**Action item:** Which lines in the records below contain the word "that"? Copy each one.

**Dataset content:**
---+---

/-! ## Start tests and release (11 R298, R299; 19 R450 step 8, R452, R458, R469; 20 R484) -/

/-- A counter of the fuses is burned up to an object's SVN (19 R458). -/
def burnTo (n : Nat) (h : ObjHead) : Nat := if h.arbCommit then Nat.max n h.svn else n

/-- Step 8: the pages are locked, the anti-rollback counters advance, the Trimmer and the derivation of the device key start. -/
def State.release (s : State) : State :=
  let s := s.presentPages.foldl (fun t p => t.fset p Reg.LOCK_LOCKED 1) s
  let cfgHead := ((s.flash.config.map (·.head)).getD ObjHead.empty)
  let fw := burnTo s.fuses.arbFw s.flt.image
  let cf := burnTo s.fuses.arbCfg cfgHead
  let s := ((s.fset pgFUS Reg.FUS_ARB_FW fw).fset pgFUS Reg.FUS_ARB_CFG cf).fset pgFLT Reg.FLT_BOOT_STEP 8
  let s := (s.fset pgFLT Reg.FLT_BOOT_STATE 1).fset pgFLT Reg.FLT_BOOT_MS_MS (Nat.min ((s.now - s.flt.goodAt) / 250000) 65535)
  { s with
    fuses := { s.fuses with arbFw := fw, arbCfg := cf }
    released := true
    flt := { s.flt with readyAt := some s.now }
    pwr := { s.pwr with lastAct := s.now, since := s.realNow }
    trm := { s.trm with sampleAt := s.now, cycAt := s.now, perAt := s.tbu.ns, saveAt := s.now, dutyAt := s.now } }

/-- READY is set when both Snuffers are ARMED: at step 8 of a boot, and after Ember (18 R432); never after a trip (18 R443). -/
def State.readyCheck (s : State) : State :=
  if s.snA.st = .armed ∧ s.snB.st = .armed ∧ s.powered ∧ !s.flag pgFLT Reg.FLT_BOOT_READY ∧ !s.trm.tripped then
    if s.bootSt = 0 ∧ s.fget pgFLT Reg.FLT_BOOT_STEP = 7 then s.release.fset pgFLT Reg.FLT_BOOT_READY 1
    else if s.bootSt = 1 ∧ s.pwr.entering.isNone then s.fset pgFLT Reg.FLT_BOOT_READY 1
    else s
  else s

/-- The start tests of a Snuffer end: SNA_START shows how, and the Snuffer is ARMED or FAILED. The pulses that reached it in
RESET or TESTING were sampled there, by the tests alone (11 R295). -/
def State.startTested (s : State) (i : Sn) (res : StartRes) (time : Nat) : State :=
  let pg := pgSn i
  let s := s.setSn i { s.sn i with lines := [] }
  let s := (s.fset pg Reg.SNA_START_DONE 1).fset pg Reg.SNA_START_TIME time
  match res with
  | .pass =>
    let s := (s.fset pg Reg.SNA_START_PASS 1).fset pg Reg.SNA_START_STEP 0
    ((s.setSn i { s.sn i with safe := false, safeAt := s.snNow }).snEnter i .armed).readyCheck
  | .fail step line =>
    let s := (s.fset pg Reg.SNA_START_PASS 0).fset pg Reg.SNA_START_STEP step
    let s := ((s.fset pg Reg.SNA_STATE_LINE line).fset pg Reg.SNA_STATE_CAUSE 7).snEnter i .failed
    if s.bootSt = 0 ∧ s.fget pgFLT Reg.FLT_BOOT_STEP = 7 then s.bootFail 4 7 none else s

/-- Whether start tests that last `time` × 10 µs can end now with a result: within 20 ms; a path of a frozen device does not
answer, so none of its Snuffers passes (11 R299; 21 R491). A path that fails in step 4 is a line of a present page; what the
other paths answer is the hardware's, and so an operand. -/
def State.testsDue (s : State) (i : Sn) (res : StartRes) (time : Nat) : Bool :=
  let x := s.sn i
  x.st == .testing && decide (time ≤ 2000) &&
    (match res with
      | .pass => s.live && decide (s.snNow < x.startedAt + 2500 * (time + 1))
      | .fail step line => decide (1 ≤ step) && decide (step ≤ 5) && (step != 4 || s.testLines.contains line) && (decide (s.snNow < x.startedAt + 2500 * (time + 1)) || time == 2000))

/-- SNUFFER_START_TESTS_DONE. -/
def execSnufferStartTestsDone (sn : Sn) (res : StartRes) (time10us : Nat) (s : State) : Out :=
  onSn sn s (s.testsDue sn res time10us)
    ((elapse ((s.sn sn).startedAt + 2500 * time10us - s.snNow) s).startTested sn res time10us)

end Sys2Proof.Machine
end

---+---

**Solution to this exercise:**
/-- The start tests of a Snuffer end: SNA_START shows how, and the Snuffer is ARMED or FAILED. The pulses that reached it in
/-- Whether start tests that last `time` × 10 µs can end now with a result: within 20 ms; a path of a frozen device does not
answer, so none of its Snuffers passes (11 R299; 21 R491). A path that fails in step 4 is a line of a present page; what the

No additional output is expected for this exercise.